Segment Open
-- ==== Sys2Proof/Machine/Repairs.lean ====
section
/-! DEFINITION. The Repair Queue Manager: stations, taking, returning and completing work, the undo stack
(08_repair_queues_and_stations.md). -/

namespace Sys2Proof.Machine

/-- The priority that a defect's record names (present in QUEUED and ASSIGNED, R105). -/
def Device.priorityOf (d : Device) (defect : Nat) : Priority :=
  ((d.findDefect defect).bind (·.state.priority?)).getD .p0

/-- The work a station holds goes back to the front of its queue, and the station takes the given state
(R125, R128). -/
def Device.handBack (n : Nat) (e : Entry) (st : Station) (d : Device) : Device :=
  let p := d.priorityOf e.defect
  ((d.frontEntry p e).setStation n st).setDefect e.defect fun x => { x with state := .queued p }

/-- SET_STATION (R125). The id that ends the reply is absent where no defect was returned (log 13). -/
def answerSetStation (station enabled mask : Byte) (d : Device) : Device × Answer :=
  if 7 < station.toNat then refuse .badValue d
  else
    match yesNo enabled with
    | none => refuse .badValue d
    | some on =>
      if mask.getLsbD 7 then refuse .badValue d
      else
        let n := station.toNat
        let m : BitVec 7 := mask.setWidth 7
        match (d.station n).state, on with
        | .working e, false =>
          let st : Station := ⟨.offline, m⟩
          (d.handBack n e st, ⟨.ok, st.bytes ++ u16? (some e.defect)⟩)
        | .working e, true =>
          let st : Station := ⟨.working e, m⟩
          (d.setStation n st, ⟨.ok, st.bytes ++ u16? none⟩)
        | .offline, on | .idle, on =>
          let st : Station := ⟨if on then .idle else .offline, m⟩
          (d.setStation n st, ⟨.ok, st.bytes ++ u16? none⟩)

/-- The entry an IDLE station is given: P3 first, within a queue the oldest whose kind the mask allows (R126). -/
def Repair.select (q : Repair) (mask : BitVec 7) : Option (Priority × Entry) :=
  [Priority.p3, .p2, .p1, .p0].findSome? fun p =>
    ((q.queues.get p).find? fun e => mask.getLsbD e.kind.code).map fun e => (p, e)

/-- TAKE_WORK (R126). -/
def answerTakeWork (station : Byte) (d : Device) : Device × Answer :=
  if 7 < station.toNat then refuse .badValue d
  else
    let n := station.toNat
    let st := d.station n
    match st.state with
    | .offline => refuse .wrongState d
    | .working e => refuseWith .busy (u16 e.defect) d
    | .idle =>
      match d.rq.select st.mask with
      | none => refuse .nothing d
      | some (p, e) =>
        let d := ((d.dropEntry p e.defect).setStation n { st with state := .working e }).setDefect e.defect
          fun x => { x with state := .assigned p n }
        (d, ⟨.ok, recordBytes d e.defect⟩)

/-- The checks that RETURN_WORK and COMPLETE_WORK share: BAD_VALUE for the station, the id and, given here, the
outcome; TOO_LATE when the station does not hold the defect named (R127). -/
def withHeld (station : Byte) (defect : BitVec 16) (outcomeBad : Bool) (d : Device)
    (f : Nat → Station → Entry → Device × Answer) : Device × Answer :=
  if 7 < station.toNat then refuse .badValue d
  else if 1023 < defect.toNat then refuse .badValue d
  else if outcomeBad then refuse .badValue d
  else
    let n := station.toNat
    let st := d.station n
    match st.state with
    | .working e => if e.defect = defect.toNat then f n st e else refuseWith .tooLate st.holding d
    | .offline | .idle => refuseWith .tooLate st.holding d

/-- RETURN_WORK (R127, R128). -/
def answerReturnWork (station : Byte) (defect : BitVec 16) (d : Device) : Device × Answer :=
  withHeld station defect false d fun n st e =>
    let d := d.handBack n e { st with state := .idle }
    (d, ⟨.ok, recordBytes d e.defect⟩)

/-- COMPLETE_WORK with outcome REPAIRED: the entry is freed and an undo record pushed, the oldest of 16 discarded
first (R129, R132). -/
def Device.completeRepaired (n : Nat) (st : Station) (e : Entry) (d : Device) : Device :=
  let undo : UndoRecord := ⟨e.defect, n, d.priorityOf e.defect⟩
  let d := (d.setStation n { st with state := .idle }).setDefect e.defect fun x => { x with state := .repaired }
  { d with rq.undo := undo :: d.rq.undo.take 15 }

/-- COMPLETE_WORK with outcome UNREPAIRABLE (R130). -/
def Device.completeUnrepairable (n : Nat) (st : Station) (e : Entry) (d : Device) : Device :=
  (d.setStation n { st with state := .idle }).setDefect e.defect
    fun x => { x with state := .waived, detail := 65535 }

/-- COMPLETE_WORK, outcome 0 REPAIRED and 1 UNREPAIRABLE (R127, R129, R130, 12.6). -/
def answerCompleteWork (station : Byte) (defect : BitVec 16) (outcome : Byte) (d : Device) : Device × Answer :=
  withHeld station defect (decide (1 < outcome.toNat)) d fun n st e =>
    let d := if outcome = 0 then d.completeRepaired n st e else d.completeUnrepairable n st e
    (d, ⟨.ok, recordBytes d e.defect⟩)

/-- UNDO_REPAIR (R133). The undo record of the FULL and OK replies is never absent there, and no presence byte precedes
it: DEDUCED (log 33). -/
def answerUndoRepair (d : Device) : Device × Answer :=
  match d.rq.undo with
  | [] => refuse .nothing d
  | u :: rest =>
    if 192 ≤ d.rq.occupancy then refuseWith .full u.bytes d
    else
      let kind := ((d.findDefect u.defect).map (·.kind)).getD .perfDamage
      let d := { d with rq.undo := rest }
      let d := (d.frontEntry u.priority ⟨u.defect, kind⟩).setDefect u.defect
        fun x => { x with state := .queued u.priority, refused := false }
      (d, ⟨.ok, u.bytes ++ recordBytes d u.defect⟩)

/-- QUEUE_STATUS (R135). R183's count of a list of records is written before the eight station records, though they
are always eight: DEDUCED (log 30). The four queue lengths stand in the order P0 to P3 and the stations in the order of
their numbers: DESIGN CHOICE (log 32). -/
def answerQueueStatus (d : Device) : Device × Answer :=
  let q := d.rq
  (d, ⟨.ok, u8 q.queues.p0.length ++ u8 q.queues.p1.length ++ u8 q.queues.p2.length ++ u8 q.queues.p3.length
    ++ u8 q.occupancy ++ counted Station.bytes q.stations.toList ++ u8 q.undo.length
    ++ present 4 (q.undo.head?.map UndoRecord.bytes)⟩)

/-- LIST_QUEUE (R136). -/
def answerListQueue (priority start : Byte) (d : Device) : Device × Answer :=
  match Priority.ofCode priority.toNat with
  | none => refuse .badValue d
  | some p =>
    if 191 < start.toNat then refuse .badValue d
    else
      let q := d.rq.queues.get p
      (d, ⟨.ok, u8 q.length ++ counted (fun e => u16 e.defect ++ u8 e.kind.code) ((q.drop start.toNat).take 16)⟩)

/-- RQ at the end of a session: every entry freed, every WORKING station IDLE, the undo stack empty
(R10, R138, R139). -/
def Repair.emptied (q : Repair) : Repair :=
  { queues := ⟨[], [], [], []⟩
    stations := q.stations.map fun s => if s.state.isWorking then { s with state := .idle } else s
    undo := [] }

end Sys2Proof.Machine
end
Segment Closed
Exercise instructions »
Search the listing above for lines containing "outcomeBad", and copy them.

Written solution »
def withHeld (station : Byte) (defect : BitVec 16) (outcomeBad : Bool) (d : Device)
  else if outcomeBad then refuse .badValue d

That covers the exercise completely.